Task details:
Everything from the line with "their order. -/" to the final line of the records should be reproduced word for word, with both of those lines kept.

##########

-- ==== Sys2Proof/Laws/Maps.lean ====
section
/-! SUPPORT. Laws of finite maps and byte stores: a read after a write, and the canonical form kept by every operation. -/

namespace Sys2Proof.Machine

set_option Elab.async false

/-! ## Finite maps -/

theorem SMap.get_put_same {α : Type} (m : SMap α) (k : Nat) (v d : α) : SMap.get (SMap.put m k v) k d = v := by
  induction m with
  | nil => simp [SMap.put, SMap.get]
  | cons e r ih =>
    obtain ⟨k', v'⟩ := e
    simp only [SMap.put]
    split
    · simp only [SMap.get]
      split
      · omega
      · exact ih
    · split <;> simp [SMap.get]

theorem SMap.get_put_other {α : Type} (m : SMap α) (k j : Nat) (v d : α) (h : j ≠ k) :
    SMap.get (SMap.put m k v) j d = SMap.get m j d := by
  induction m with
  | nil => simp [SMap.put, SMap.get, Ne.symm h]
  | cons e r ih =>
    obtain ⟨k', v'⟩ := e
    simp only [SMap.put]
    split
    · simp only [SMap.get, ih]
    · split
      · subst_vars; simp [SMap.get, Ne.symm h]
      · simp [SMap.get, Ne.symm h]

theorem SMap.get_put {α : Type} (m : SMap α) (k j : Nat) (v d : α) :
    SMap.get (SMap.put m k v) j d = if j = k then v else SMap.get m j d := by
  split
  · subst_vars; exact SMap.get_put_same ..
  · exact SMap.get_put_other _ _ _ _ _ ‹_›

theorem SMap.get_del {α : Type} (m : SMap α) (k j : Nat) (d : α) :
    SMap.get (SMap.del m k) j d = if j = k then d else SMap.get m j d := by
  induction m with
  | nil => simp [SMap.del, SMap.get]
  | cons e r ih =>
    obtain ⟨k', v'⟩ := e
    unfold SMap.del at *
    by_cases h : k' = k
    · subst h
      simp only [List.filter_cons, bne_self_eq_false, Bool.false_eq_true, if_false, ih, SMap.get]
      split
      · rfl
      · rename_i h1; simp [Ne.symm h1]
    · simp only [List.filter_cons, bne_iff_ne, ne_eq, h, not_false_eq_true, if_true, SMap.get, ih]
      by_cases h1 : k' = j
      · subst h1; simp [h]
      · simp [h1]

theorem SMap.get_set {α : Type} [DecidableEq α] (m : SMap α) (k j : Nat) (v d : α) :
    SMap.get (SMap.set m k v d) j d = if j = k then v else SMap.get m j d := by
  unfold SMap.set
  split
  · subst_vars; exact SMap.get_del ..
  · exact SMap.get_put ..

/-- The keys of `put` are those of the map and the new one. -/
theorem SMap.mem_put {α : Type} {m : SMap α} {k : Nat} {v : α} {e : Nat × α} (h : e ∈ SMap.put m k v) :
    e = (k, v) ∨ e ∈ m := by
  induction m with
  | nil => simp [SMap.put] at h; exact .inl h
  | cons x r ih =>
    obtain ⟨k', v'⟩ := x
    simp only [SMap.put] at h
    split at h
    · rcases List.mem_cons.1 h with h | h
      · exact .inr (h ▸ List.mem_cons_self)
      · rcases ih h with h | h
        · exact .inl h
        · exact .inr (List.mem_cons_of_mem _ h)
    · split at h
      · rcases List.mem_cons.1 h with h | h
        · exact .inl h
        · exact .inr (List.mem_cons_of_mem _ h)
      · rcases List.mem_cons.1 h with h | h
        · exact .inl h
        · exact .inr h

theorem SMap.put_sorted {α : Type} (m : SMap α) (k : Nat) (v : α) (h : m.Pairwise (fun a b => a.1 < b.1)) :
    (SMap.put m k v).Pairwise (fun a b => a.1 < b.1) := by
  induction m with
  | nil => simp [SMap.put]
  | cons x r ih =>
    obtain ⟨k', v'⟩ := x
    obtain ⟨h1, h2⟩ := List.pairwise_cons.1 h
    simp only [SMap.put]
    split
    · refine List.pairwise_cons.2 ⟨fun e he => ?_, ih h2⟩
      rcases SMap.mem_put he with he | he
      · subst he; assumption
      · exact h1 e he
    · split
      · subst_vars; exact List.pairwise_cons.2 ⟨h1, h2⟩
      · refine List.pairwise_cons.2 ⟨fun e he => ?_, h⟩
        rcases List.mem_cons.1 he with he | he
        · subst he; simp only; omega
        · have := h1 e he; simp only at *; omega

theorem SMap.wf_iff {α : Type} [DecidableEq α] (m : SMap α) (d : α) :
    SMap.wf m d = true ↔ m.Pairwise (fun a b => a.1 < b.1) ∧ ∀ e ∈ m, e.2 ≠ d := by
  simp [SMap.wf]

/-- A sublist of a canonical map is canonical. -/
theorem SMap.wf_sublist {α : Type} [DecidableEq α] {m n : SMap α} {d : α} (h : n.Sublist m) (w : SMap.wf m d = true) :
    SMap.wf n d = true := by
  obtain ⟨w1, w2⟩ := (SMap.wf_iff m d).1 w
  exact (SMap.wf_iff n d).2 ⟨w1.sublist h, fun e he => w2 e (h.subset he)⟩

theorem SMap.wf_del {α : Type} [DecidableEq α] (m : SMap α) (k : Nat) (d : α) (w : SMap.wf m d = true) :
    SMap.wf (SMap.del m k) d = true :=
  SMap.wf_sublist List.filter_sublist w

theorem SMap.wf_put {α : Type} [DecidableEq α] (m : SMap α) (k : Nat) (v d : α) (hv : v ≠ d) (w : SMap.wf m d = true) :
    SMap.wf (SMap.put m k v) d = true := by
  obtain ⟨w1, w2⟩ := (SMap.wf_iff m d).1 w
  refine (SMap.wf_iff _ d).2 ⟨SMap.put_sorted m k v w1, fun e he => ?_⟩
  rcases SMap.mem_put he with he | he
  · subst he; exact hv
  · exact w2 e he

theorem SMap.wf_set {α : Type} [DecidableEq α] (m : SMap α) (k : Nat) (v d : α) (w : SMap.wf m d = true) :
    SMap.wf (SMap.set m k v d) d = true := by
  unfold SMap.set
  split
  · exact SMap.wf_del m k d w
  · exact SMap.wf_put m k v d ‹_› w

/-! ## Byte stores -/

theorem Mem.byte_setByte (m : Mem) (a x : Nat) (b : Byte) : (m.setByte a b).byte x = if x = a then b else m.byte x := by
  simp [Mem.byte, Mem.setByte, SMap.get_set]

@[simp] theorem Mem.pois_setByte (m : Mem) (a w : Nat) (b : Byte) : (m.setByte a b).pois w = m.pois w := rfl

@[simp] theorem Mem.byte_setPois (m : Mem) (w x : Nat) (p : Bool) : (m.setPois w p).byte x = m.byte x := rfl

theorem Mem.pois_setPois (m : Mem) (w x : Nat) (p : Bool) : (m.setPois w p).pois x = if x = w then p else m.pois x := by
  simp [Mem.pois, Mem.setPois, SMap.get_set]

theorem Mem.wf_setByte (m : Mem) (a : Nat) (b : Byte) (w : m.wf = true) : (m.setByte a b).wf = true := by
  simp only [Mem.wf, Mem.setByte, Bool.and_eq_true] at *
  exact ⟨SMap.wf_set _ _ _ _ w.1, w.2⟩

theorem Mem.wf_setPois (m : Mem) (k : Nat) (p : Bool) (w : m.wf = true) : (m.setPois k p).wf = true := by
  simp only [Mem.wf, Mem.setPois, Bool.and_eq_true] at *
  exact ⟨w.1, SMap.wf_set _ _ _ _ w.2⟩

theorem Mem.wf_setBytes (m : Mem) (bs : List (Nat × Byte)) (w : m.wf = true) : (m.setBytes bs).wf = true := by
  unfold Mem.setBytes
  induction bs generalizing m with
  | nil => exact w
  | cons e r ih => exact ih _ (Mem.wf_setByte m _ _ w)

theorem Mem.wf_setWords (m : Mem) (ws : List (Nat × Bool × Bool)) (w : m.wf = true) : (m.setWords ws).wf = true := by
  unfold Mem.setWords
  induction ws generalizing m with
  | nil => exact w
  | cons e r ih => exact ih _ (Mem.wf_setPois m _ _ w)

theorem Mem.wf_store (m : Mem) (bs : List (Nat × Byte)) (ws : List (Nat × Bool × Bool)) (w : m.wf = true) :
    (m.store bs ws).wf = true :=
  Mem.wf_setWords _ _ (Mem.wf_setBytes _ _ w)

@[simp] theorem Mem.byte_setWords (m : Mem) (ws : List (Nat × Bool × Bool)) (x : Nat) : (m.setWords ws).byte x = m.byte x := by
  unfold Mem.setWords
  induction ws generalizing m with
  | nil => rfl
  | cons e r ih => rw [List.foldl_cons, ih]; simp

@[simp] theorem Mem.pois_setBytes (m : Mem) (bs : List (Nat × Byte)) (w : Nat) : (m.setBytes bs).pois w = m.pois w := by
  unfold Mem.setBytes
  induction bs generalizing m with
  | nil => rfl
  | cons e r ih => rw [List.foldl_cons, ih]; simp

/-- A write leaves every byte outside it alone. -/
theorem Mem.byte_setBytes_other (m : Mem) (bs : List (Nat × Byte)) (x : Nat) (h : ∀ e ∈ bs, e.1 ≠ x) :
    (m.setBytes bs).byte x = m.byte x := by
  unfold Mem.setBytes
  induction bs generalizing m with
  | nil => rfl
  | cons e r ih =>
    rw [List.foldl_cons, ih _ (fun y hy => h y (List.mem_cons_of_mem _ hy)), Mem.byte_setByte,
      if_neg (Ne.symm (h e List.mem_cons_self))]

/-- A read after a write gives the byte written, where the addresses written are different. -/
theorem Mem.byte_setBytes_same (m : Mem) (bs : List (Nat × Byte)) (x : Nat) (b : Byte) (h : (x, b) ∈ bs)
    (d : (bs.map (·.1)).Nodup) : (m.setBytes bs).byte x = b := by
  unfold Mem.setBytes
  induction bs generalizing m with
  | nil => simp at h
  | cons e r ih =>
    rw [List.map_cons, List.nodup_cons] at d
    rcases List.mem_cons.1 h with h | h
    · subst h
      have := Mem.byte_setBytes_other (m.setByte x b) r x
        (fun y hy c => d.1 (List.mem_map.2 ⟨y, hy, c⟩))
      rw [List.foldl_cons]
      exact this.trans (by simp [Mem.byte_setByte])
    · rw [List.foldl_cons]; exact ih _ h d.2

/-- A store leaves every byte outside it alone, whatever poison it leaves. -/
theorem Mem.byte_store_other (m : Mem) (bs : List (Nat × Byte)) (ws : List (Nat × Bool × Bool)) (x : Nat)
    (h : ∀ e ∈ bs, e.1 ≠ x) : (m.store bs ws).byte x = m.byte x := by
  simp [Mem.store, Mem.byte_setBytes_other m bs x h]

/-- A read after a store gives the byte stored. -/
theorem Mem.byte_store_same (m : Mem) (bs : List (Nat × Byte)) (ws : List (Nat × Bool × Bool)) (x : Nat) (b : Byte)
    (h : (x, b) ∈ bs) (d : (bs.map (·.1)).Nodup) : (m.store bs ws).byte x = b := by
  simp [Mem.store, Mem.byte_setBytes_same m bs x b h d]

/-- A store leaves the poison of every word outside it alone. -/
theorem Mem.pois_setWords_other (m : Mem) (ws : List (Nat × Bool × Bool)) (w : Nat) (h : ∀ e ∈ ws, e.1 ≠ w) :
    (m.setWords ws).pois w = m.pois w := by
  unfold Mem.setWords
  induction ws generalizing m with
  | nil => rfl
  | cons e r ih =>
    rw [List.foldl_cons, ih _ (fun y hy => h y (List.mem_cons_of_mem _ hy)), Mem.pois_setPois,
      if_neg (Ne.symm (h e List.mem_cons_self))]

/-- What `takeFirst` answers: a member that meets its condition, and the other members in their order. -/
theorem takeFirst_mem {α : Type} {p : α → Bool} {l : List α} {y : α × List α} (h : takeFirst p l = some y) :
    y.1 ∈ l ∧ p y.1 = true ∧ y.2.Sublist l := by
  induction l generalizing y with
  | nil => cases h
  | cons x r ih =>
    unfold takeFirst at h
    split at h
    · cases h; exact ⟨List.mem_cons_self, ‹_›, List.sublist_cons_self ..⟩
    · obtain ⟨z, hz, rfl⟩ := Option.map_eq_some_iff.1 h
      exact ⟨List.mem_cons_of_mem _ (ih hz).1, (ih hz).2.1, (ih hz).2.2.cons_cons _⟩

theorem Mem.wf_empty : Mem.empty.wf = true := by decide

end Sys2Proof.Machine
end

##########

Solution:
/-- What `takeFirst` answers: a member that meets its condition, and the other members in their order. -/
theorem takeFirst_mem {α : Type} {p : α → Bool} {l : List α} {y : α × List α} (h : takeFirst p l = some y) :
    y.1 ∈ l ∧ p y.1 = true ∧ y.2.Sublist l := by
  induction l generalizing y with
  | nil => cases h
  | cons x r ih =>
    unfold takeFirst at h
    split at h
    · cases h; exact ⟨List.mem_cons_self, ‹_›, List.sublist_cons_self ..⟩
    · obtain ⟨z, hz, rfl⟩ := Option.map_eq_some_iff.1 h
      exact ⟨List.mem_cons_of_mem _ (ih hz).1, (ih hz).2.1, (ih hz).2.2.cons_cons _⟩

theorem Mem.wf_empty : Mem.empty.wf = true := by decide

end Sys2Proof.Machine
end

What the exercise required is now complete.